- Original title: ساتھی
- Directed by: Al-Hamid
- Written by: Iqbal Rizvi
- Produced by: Darpan
- Starring: Darpan; Neelo;
- Music by: Fateh Ali Khan
- Release date: 1959;
- Country: Pakistan
- Language: Urdu

= Saathi (1959 film) =

1959 Pakistani film

Saathi is a 1959 Pakistani black-and-white film directed by Al-Hamid, and produced by Darpan who also played the leading role in it opposite Neelo. The story writer was Iqbal Rizvi and Fateh Ali Khan composed the music.
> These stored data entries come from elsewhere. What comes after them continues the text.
/-- An entry of the waiting list. -/
inductive Waiter where
  /-- The next gang of a grid. -/
  | gang (grid : Nat)
  /-- An evicted team. -/
  | team (uid : Nat)
  deriving DecidableEq, Repr

/-- A waiting entry with its place in the order: priority, launch time, `%gang`. -/
structure WaitEntry where
  prio : Nat
  since : Nat
  gang : Nat
  what : Waiter
  deriving DecidableEq, Repr

/-- Whether an entry precedes another (R292). -/
def WaitEntry.before (a b : WaitEntry) : Bool :=
  decide (b.prio < a.prio) || (a.prio == b.prio && (decide (a.since < b.since) || (a.since == b.since && decide (a.gang < b.gang))))

/-- The waiting list in order. -/
def waitList (s : State) : List WaitEntry :=
  let gs := (s.sched.grids.filter fun g => decide (g.next < g.size)).map fun g =>
    ({ prio := g.prio, since := g.since.toNat, gang := g.next, what := .gang g.id } : WaitEntry)
  let ts := (s.teams.filter (wantsRestore s)).map fun t =>
    ({ prio := t.pl.prio, since := ((s.gridOf t.pl.grid).map fun g => g.since.toNat).getD 0, gang := t.pl.gang,
       what := .team t.uid } : WaitEntry)
  sortBy WaitEntry.before (ts ++ gs)

/-- Ticks after which a waiting gang holds others off (R292). -/
def waitTicks : Nat := 2 ^ 20

/-- Whether a grid's next gang has waited the limit (R292). -/
def waitedOut (s : State) (g : Grid) : Bool := s.sched.waited.contains (g.id, g.next) || decide (waitTicks ≤ (s.cycle - g.since).toNat)

/-- Whether a gang that has waited the limit keeps another from a cluster (R292): it has at least its priority, and it
stands before it in the list. -/
def heldOff (s : State) (g : Grid) (c : Nat) : Bool :=
  let me : WaitEntry := { prio := g.prio, since := g.since.toNat, gang := g.next, what := .gang g.id }
  s.sched.grids.any fun h => h.id != g.id && waitedOut s h && decide (h.next < h.size)
    && decide (g.prio ≤ h.prio) && h.cores.getLsbD c
    && (!waitedOut s g
        || WaitEntry.before { prio := h.prio, since := h.since.toNat, gang := h.next, what := .gang h.id } me)

/-- The clusters a grid's next gang may be placed in. -/
def openClusters (s : State) (g : Grid) : List Nat := (clusterOrder g).filter fun c => !heldOff s g c

/-! ### Eviction (R399, R400) -/

/-- Whether a team may be a victim for priority `q` (R295, R399). -/
def evictable (s : State) (q : Nat) (t : Team) : Bool :=
  t.kind == .core && t.stage == .resident && t.handler.isNone
    && (match t.wait with
        | .publish _ _ _ => false
        | .locus => false
        | _ => true)
    && (match s.locus.find? fun c => c.uid == t.uid with
        | some c => c.inRoutine || c.phase == .idle
        | none => true)
    && (decide (t.pl.prio < q) || match t.wait with
        | .twait _ => true
        | .retry .waitdep => true
        | _ => false)

/-- Whether a victim waits in TWAIT or WAITDEP. -/
def isWaiter (t : Team) : Bool := match t.wait with
  | .twait _ => true
  | .retry .waitdep => true
  | _ => false

/-- Candidates that leave together: single teams, and the eight of a pair (R232). -/
def candidateUnits (s : State) (rs : List Team) (q c : Nat) : List (List Team) :=
  let here := rs.filter fun t => clusterOf t.pl.core == c
  let singles := (here.filter fun t => t.pl.role != 2 && evictable s q t).map fun t => [t]
  let pairs := (List.range 4).filterMap fun p =>
    let ts := here.filter fun t => t.pl.role == 2 && t.pl.core / 2 == 4 * c + p
    if ts.isEmpty || !ts.all (evictable s q) then none else some ts
  singles ++ pairs

/-- The order of candidates (R399): waiters first, then low priority, then placed last, then the higher slot. -/
def victimBefore (a b : List Team) : Bool :=
  let rank := fun (u : List Team) => if u.all isWaiter then 0 else 1
  let prio := fun (u : List Team) => u.foldl (fun (m : Nat) (t : Team) => max m t.pl.prio) 0
  let at_ := fun (u : List Team) => u.foldl (fun (m : Nat) (t : Team) => max m t.pl.placed.toNat) 0
  let slot := fun (u : List Team) => u.foldl (fun (m : Nat) (t : Team) => max m t.pl.slot) 0
  decide (rank a < rank b) || (rank a == rank b && (decide (prio a < prio b) || (prio a == prio b
    && (decide (at_ b < at_ a) || (at_ a == at_ b && decide (slot b < slot a))))))

/-- The shortest run of first candidates whose removal makes `fits` answer, with the answer (R399). -/
def victimsFor {α : Type} (fits : List Team → Option α) (free : Nat) (rs : List Team) :
    List (List Team) → List Team → Option (List Team × α)
  | [], _ => none
  | u :: us, out =>
    let out1 := out ++ u
    if free < out1.length then none
    else match fits (rs.filter fun t => !out1.any fun v => v.uid == t.uid) with
      | some a => some (out1, a)
      | none => victimsFor fits free rs us out1
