/-- CONTINUATION_CONVERT: a parked team becomes a continuation (R47). A team that parked on TRAPS has its id already. -/
def execContinuationConvert (uid : Nat) (s : State) : Host.Outcome State Fault Refusal :=
  match s.find uid with
  | none => .next s
  | some t =>
    match parkReason t, freePool s with
    | some (reason, detail), some k =>
      if convertible t then
        let fresh := reason != 1
        let u := leaveGroup t
        let t1 := { u with cont := if fresh then BitVec.ofNat 32 s.sched.nextCont else t.cont,
                           pl := { u.pl with gangBound := (match s.gangOf t with | some g => g.scratchLen != 0 | none => false) } }
        let s1 := writePool s t1 k t1.ctl.pc detail reason
        let s2 := { s1 with sched := { s1.sched with poolUsed := k :: s1.sched.poolUsed,
                                                     nextCont := if fresh then s1.sched.nextCont + 1 else s1.sched.nextCont } }
        .next (s2.modTeam uid fun _ => contTeam t1 k t1.pl.gangBound)
      else .next s
    | _, _ => .next s

/-- A queued continuation's place in its cluster's queue: whether another stands before it, by priority, then in the order of posting
(R299). -/
def queuedBefore (a b : Team) : Bool :=
  match a.stage, b.stage with
  | .cont _ (some p), .cont _ (some q) =>
    p.target == q.target && (decide (b.pl.prio < a.pl.prio) || (a.pl.prio == b.pl.prio && decide (p.place < q.place)))
  | _, _ => false

/-- The clusters a continuation may resume in (R49, R299). -/
def resumeClusters (s : State) (t : Team) (target : Nat) (anywhere : Bool) : List Nat :=
  let all := clustersIn (coresOf s t)
  if t.pl.gangBound then [target]
  else if all.contains target && !anywhere then [target]
  else target :: all |>.filter fun c => all.contains c

/-- The continuation with an id. -/
def findCont (s : State) (cont : Nat) : Option Team :=
  s.teams.find? fun t => match t.stage with | .cont _ _ => t.cont.toNat == cont | _ => false

/-- CONTINUATION_RESUME: the first continuation of its cluster's queue takes a seat (R49, R53, R299). -/
def execContinuationResume (cont : Nat) (s : State) : Host.Outcome State Fault Refusal :=
  match findCont s cont with
  | none => .next s
  | some t =>
    match t.stage with
    | .cont k (some q) =>
      if !q.anywhere && s.teams.any (fun u => queuedBefore u t) then .next s
      else match (resumeClusters s t q.target q.anywhere).findSome? fun c => fitTeam s (residents s) t c with
        | none => .next s
        | some seat =>
          let s1 := { s with sched := { s.sched with poolUsed := s.sched.poolUsed.filter fun x => x != k } }
          .next (enterRecord (seatTeam s1 t.uid seat) t.uid (fun u => loadRecord s u k) (BitVec.ofNat 64 (poolPa s k)))
    | _ => .next s

/-- Ticks a continuation waits for its target (R299). -/
def targetTicks : Nat := 65536

/-- CONTINUATION_TARGET_TIMEOUT: any cluster of the core set may take the continuation (R299). -/
def execContinuationTargetTimeout (cont : Nat) (s : State) : Host.Outcome State Fault Refusal :=
  match findCont s cont with
  | none => .next s
  | some t =>
    match t.stage with
    | .cont k (some q) =>
      if targetTicks ≤ (s.cycle - q.since).toNat ∧ !t.pl.gangBound then
        .next (s.modTeam t.uid fun t => { t with stage := .cont k (some { q with anywhere := true }) })
      else .next s
    | _ => .next s

/-! ### Deadlines and issue choice (R42, R43, R70, R102, R304) -/

/-- Whether a team's deadline has passed (R102). -/
def deadlinePassed (s : State) (t : Team) : Bool := t.sp.tdl != 0 && decide (t.sp.tdl ≤ s.cycle)
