-- ==== Sys2Proof/Machine/Graph.lean ====
section
/-! DEFINITION. Graphs, triggers, running an instance, and stratum nodes (R273 to R284, R319 to R324). -/

namespace Sys2Proof.Machine

/-! ### Host writes that are refused (R438) -/

/-- A refused register write or trigger is logged with kind 8 (R398). -/
def refuseWrite (s : State) (src off : Nat) (v : DWord) : State :=
  logEvent s 8 src (leBytes 8 off ++ leBytes 8 v.toNat)

/-- The scheduler as a SOURCE (R388). -/
def schedSource : Nat := 6 * 2 ^ 24

/-! ### The scheduler's reads (R276, R278) -/

/-- The number under which the scheduler's translations are cached. -/
def schedCore : Nat := 192

/-- Consecutive bytes in pieces that stay within a 4 KiB page. -/
def pagePieces : Nat → DWord → Nat → List (DWord × Nat)
  | 0, _, _ => []
  | k + 1, va, n =>
    if n = 0 then []
    else
      let m := min n (4096 - va.toNat % 4096)
      (va, m) :: pagePieces k (va + BitVec.ofNat 64 m) (n - m)

/-- Physical bytes that an access of the scheduler covers within one page, with the page's key index (R325). -/
structure Piece where
  pa : Nat
  len : Nat
  key : Nat
  deriving DecidableEq, Repr

/-- The physical pieces of an access of the scheduler; none where it cannot be made, over a link that cannot deliver among them (R414). -/
def schedPieces (s : State) (asid : Nat) (priv : Bool) (acc : Access) (va : DWord) (n : Nat) : Option (List Piece) :=
  (pagePieces (n / 4096 + 2) va n).foldl (fun out p =>
    match out with
    | none => none
    | some xs =>
      if canonical p.1 then
        match xlate s schedCore asid priv acc p.1 with
        | .ok (pa, l) =>
          if (acc == .write && inRegion s p.1) || (isHost pa && (lostLink s).isSome) then none
          else some (xs ++ [{ pa := pa, len := p.2, key := l.key }])
        | .error _ => none
      else none) (some [])

/-- The committed bytes of pieces. -/
def schedBytes (ms : MemSide) (ps : List Piece) : List Byte := ps.flatMap fun p => commBytesK ms p.key p.pa p.len

/-- How the sectors of pieces enter the L2 when they are written. -/
def schedIns (ps : List Piece) : List (Nat × Ins) :=
  ps.flatMap fun p => (regsFrom (p.pa / 64) ((p.pa + p.len + 63) / 64 - p.pa / 64)).map fun n => (n, { Ins.plain with key := p.key })

/-- The scheduler reads pieces: soft errors are corrected and counted, and the first uncorrectable one is counted and reported (R313,
R398); none then. -/
def schedLoad (s : State) (ps : List Piece) : State × Option (List Byte) :=
  let gs := ps.flatMap fun p => granulesAt s.ms p.pa p.len
  match badGranule s.ms gs with
  | some pa => (eccReport (correctGranules s gs) pa, none)
  | none => (correctGranules s gs, some (schedBytes s.ms ps))

/-- Committed bytes at an address of the graph's address space; none where they cannot be read. -/
def schedRead (s : State) (asid : Nat) (priv : Bool) (va : DWord) (n : Nat) : State × Option (List Byte) :=
  match schedPieces s asid priv .read va n with
  | some ps => schedLoad s ps
  | none => (s, none)

/-- Whether a range has a page with a key (R325). -/
def keyedRange (s : State) (asid : Nat) (va : DWord) (n : Nat) : Bool :=
  if n = 0 ∨ 2 ^ 32 < n then false
  else (pagePieces (n / 4096 + 2) va n).any fun p =>
    match leafOf s schedCore asid p.1.toNat with
    | .ok l => l.pte.extractLsb' 60 4 != 0
    | .error _ => false

/-! ### Graph images (R275 to R277) -/

/-- A node record is well formed (R277, R278). -/
def nodeOk (edges : Nat) (r : List DWord) : Bool :=
  let w0 := wordAt r 0
  let w1 := wordAt r 1
  let kind := bitsOf w0 0 4
  let arg := fun k => wordAt r (4 + k)
  decide (kind ≤ 4) && bitsOf w0 4 4 == 0 && bitsOf w0 9 39 == 0 && (bitsOf w0 8 1 == 0 || kind == 0)
    && bitsOf w1 48 16 == 0 && wordAt r 2 == 0 && wordAt r 3 == 0 && decide (bitsOf w1 0 32 + bitsOf w1 32 16 ≤ edges)
    && (if kind = 0 then arg 0 == 0 && arg 1 == 0 && arg 2 == 0 && arg 3 == 0
        else if kind = 1 then arg 3 == 0 && arg 2 % 64 == 0
        else if kind = 3 then arg 0 % 8 == 0 && arg 2 == 0 && arg 3 == 0
        else if kind = 4 then arg 0 % 8 == 0 && arg 3 == 0
        else true)

/-- Take away nodes without a predecessor among the rest, at most `fuel` times. -/
def peel (g : Graph) : Nat → List Nat → List Nat
  | 0, ns => ns
  | k + 1, ns => peel g k (ns.filter fun n => ns.any fun m => (nodeSuccs g m).contains n)

/-- A loaded image is well formed beyond its node records (R276, R325). -/
def graphOk (s : State) (g : Graph) : Bool :=
  let n := g.nodes.length
  let ids := List.range n
  g.edges.all (fun e => decide (e < n))
    && ids.all (fun i => nodePreds g i == ((ids.flatMap fun m => nodeSuccs g m).filter fun x => x == i).length)
    && (peel g n ids).isEmpty
    && !ids.any fun i => nodeKind g i == 2 && keyedRange s g.asid (nodeArg g i 1) (nodeArg g i 2).toNat

/-- Split bytes into records of `k` 64-bit words. -/
def recordsOf (k : Nat) : Nat → List Byte → List (List DWord)
  | 0, _ => []
  | n + 1, bs => dwordsOf k bs :: recordsOf k n (bs.drop (8 * k))

/-- Give each KERNEL node its launch record, in node order (R276). -/
def dealRecords : List (List DWord) → List (List DWord) → List (List DWord)
  | [], _ => []
  | n :: ns, rs =>
    if bitsOf (wordAt n 0) 0 4 = 0 then rs.getD 0 [] :: dealRecords ns (rs.drop 1) else [] :: dealRecords ns rs

/-- The offset of the launch records in an image: after the edge array, padded so that they stand at multiples of 256 bytes (R276,
R285). -/
def recordsAt (nodes edges : Nat) : Nat := (256 + 64 * nodes + 2 * edges + 255) / 256 * 256

/-- Read a graph image (R276); none where it is ill-formed or unreadable. -/
def readImage (s : State) (asid : Nat) (priv : Bool) : State × Option Graph :=
  let va := s.sched.gimg
  match schedRead s asid priv va 256 with
  | (s, none) => (s, none)
  | (s, some hdr) =>
    let n := numAt hdr 0 8
    let e := numAt hdr 8 8
    if n = 0 ∨ 8192 < n ∨ 65536 < e ∨ numAt hdr 16 240 ≠ 0 then (s, none)
    else
      match schedRead s asid priv (va + 256) (recordsAt n e - 256) with
      | (s, none) => (s, none)
      | (s, some body) =>
        let nodes := recordsOf 8 n body
        let kernels := (nodes.filter fun r => bitsOf (wordAt r 0) 0 4 == 0).length
        match schedRead s asid priv (va + BitVec.ofNat 64 (recordsAt n e)) (256 * kernels) with
        | (s, none) => (s, none)
        | (s, some recs) =>
          let g : Graph :=
            { asid := asid, priv := priv, nodes := nodes,
              edges := (List.range e).map fun k => numAt body (64 * n + 2 * k) 2,
              recs := dealRecords nodes (recordsOf 32 kernels recs),
              units := (recordsAt n e + 256 * kernels + 4095) / 4096, running := false, pending := [], states := [] }
          (s, if nodes.all (nodeOk e) && graphOk s g then some g else none)

/-- Units of the copy of a trigger's patch list (R273, R281); a trigger without one takes none. -/
def patchUnits : Option (List Patch) → Nat
  | none => 0
  | some ps => (16 + 16 * ps.length + 4095) / 4096

/-- Units of scheduler memory in use (R273). -/
def unitsUsed (s : State) : Nat :=
  s.sched.graphs.foldl (fun n x => n + match x.graph with
    | some g => g.units + g.pending.foldl (fun n ps => n + patchUnits ps) 0
    | none => 0) 0

/-- Units of scheduler memory (R273). -/
def schedUnits : Nat := 4096

/-- Change the slot of a graph. -/
def modSlot (s : State) (g : Nat) (f : GraphSlot → GraphSlot) : State :=
  { s with sched := { s.sched with graphs := s.sched.graphs.set g (f (s.sched.graphs.getD g GraphSlot.empty)) } }

/-- Change the graph in a slot. -/
def modGraph (s : State) (g : Nat) (f : Graph → Graph) : State := modSlot s g fun x => { x with graph := x.graph.map f }

/-- Note how the last command of a graph ended (R279). -/
def cmdStat (s : State) (g code : Nat) : State := modSlot s g fun x => { x with cmdstat := code }

/-- A GCMD write that sets a reserved bit or a reserved OP (R275, R438). -/
def gcmdBad (v : DWord) : Bool :=
  let x := v.toNat
  bitsOf x 32 32 != 0 || bitsOf x 12 4 != 0 || bitsOf x 8 1 != 0 || bitsOf x 10 2 == 0 || bitsOf x 10 2 == 3

/-- Whether a slot's graph runs or has a pending trigger. -/
def graphBusy (x : GraphSlot) : Bool := match x.graph with | some g => g.running || !g.pending.isEmpty | none => false

/-- GSTAT g (R279). -/
def gstat (x : GraphSlot) : Nat :=
  let state := match x.graph with | some g => if g.running then 2 else 1 | none => 0
  let pend := match x.graph with | some g => g.pending.length | none => 0
  packFields [(8, state), (4, x.cmdstat), (4, pend), (24, x.count), (8, x.failCode), (16, x.failNode)]

/-- Whether a GCMD write sets PRIV from a queue that is not the host driver's privileged one (R275). -/
def gcmdUnpriv (s : State) (v : DWord) : Bool := v.getLsbD 9 && !s.host.privq

/-- Such a command is refused. The refusal is written to GSTAT g (R275); R279 gives no CMDSTAT for it, so its code is a free value other
than 0, which means done (log 95). -/
def refusePriv (s : State) (n : Nat) : State :=
  cmdStat { s with free := s.free + 1 } n (1 + Config.freeChoice s.free % 15)

/-- GRAPH_UPLOAD: a GCMD write with OP 1 (R275, R276). DESIGN CHOICE (log 102): the new graph's INSTANCES, FAILNODE and FAILCODE are 0. -/
def execGraphUpload (v : DWord) (s : State) : Host.Outcome State Fault Refusal := overLink s <|
  let n := bitsOf v.toNat 0 8
  if gcmdBad v then .next (refuseWrite s schedSource 0x40008 v)
  else if bitsOf v.toNat 10 2 ≠ 1 then .next s
  else if gcmdUnpriv s v then .next (refusePriv s n)
  else
    let slot := s.sched.graphs.getD n GraphSlot.empty
    if graphBusy slot then .next (cmdStat s n 2)
    else match readImage s (bitsOf v.toNat 16 16) (v.getLsbD 9) with
      | (s, none) => .next (cmdStat s n 3)
      | (s, some g) =>
        let old := match slot.graph with | some g => g.units | none => 0
        if schedUnits < unitsUsed s - old + g.units then .next (cmdStat s n 1)
        else .next (modSlot s n fun _ => { GraphSlot.empty with graph := some g })

/-- GRAPH_REMOVE: a GCMD write with OP 2 (R275). DESIGN CHOICE (log 102): INSTANCES, FAILNODE and FAILCODE become 0. -/
def execGraphRemove (v : DWord) (s : State) : Host.Outcome State Fault Refusal := overLink s <|
  let n := bitsOf v.toNat 0 8
  if gcmdBad v then .next (refuseWrite s schedSource 0x40008 v)
  else if bitsOf v.toNat 10 2 ≠ 2 then .next s
  else if gcmdUnpriv s v then .next (refusePriv s n)
  else if graphBusy (s.sched.graphs.getD n GraphSlot.empty) then .next (cmdStat s n 2)
  else .next (modSlot s n fun _ => GraphSlot.empty)

/-! ### Triggers (R280, R281) -/

/-- A patch entry (R281). -/
def patchOf (bs : List Byte) : Patch :=
  let x := numAt bs 0 8
  { value := BitVec.ofNat 64 (numAt bs 8 8), field := bitsOf x 16 6, node := bitsOf x 0 13 }

/-- A patch entry that names something it may (R281). -/
def patchOk (g : Graph) (bs : List Byte) : Bool :=
  let x := numAt bs 0 8
  let p := patchOf bs
  bitsOf x 22 42 == 0 && bitsOf x 13 3 == 0 && decide (p.node < g.nodes.length) && decide (4 ≤ p.field ∧ p.field ≤ 39)
    && (decide (p.field < 8) || nodeKind g p.node == 0)

/-- Apply one patch to a graph (R281). -/
def applyPatch (g : Graph) (p : Patch) : Graph :=
  if p.field < 8 then { g with nodes := g.nodes.set p.node ((g.nodes.getD p.node []).set p.field p.value) }
  else { g with recs := g.recs.set p.node ((g.recs.getD p.node []).set (p.field - 8) p.value) }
Saathi became a milestone for its actors with Neelo took on one of her early lead roles and rising to become a leading actress after the film’s success, Waheed Murad marked his screen debut who appeared in a cameo, and Darpan debuted as a film producer and later went on to win his first Nigar Award for Best Actor for his performance.

== Cast ==
- Darpan as Anwar
- Neelo as Salma/ Janu
- Husna
- Nazar
- Naeem Hashmi
- Talish
- Waheed Murad (cameo)

== Production ==
Saathi was produced by Darpan in his debut film production, directed by Al-Hamid, and S. Suleman was the assistant-director. At that time, Darpan was struggling to establish his career and writer Iqbal Rizvi suggested him to produce his own film, leading him to invest his payment of his 1957 film Noor-e-Islam for buying raw material to begin the production and signing the lead actress Neelo opposite himself.

== Release ==
Released in 1959, Saathi was a silver jubilee hit film of the year.

== Awards ==

| Year | Award | Category | Recipient/nominee | Result | Ref. |
|---|---|---|---|---|---|
| 1957 | Nigar Awards | Best Actor | Darpan | Won |  |

== Legacy ==
Waheed Murad made a cameo in the film, marking his first ever on-screen appearance. The commercial success of Saathi cemented the career of Neelo, leading her to become among the successful leading actresses of the 1960s and 1970s. The success of the film prompted assistant-director S. Suleman to director and following the success he went on to collaborate with Darpan again for their next venture Gulfam.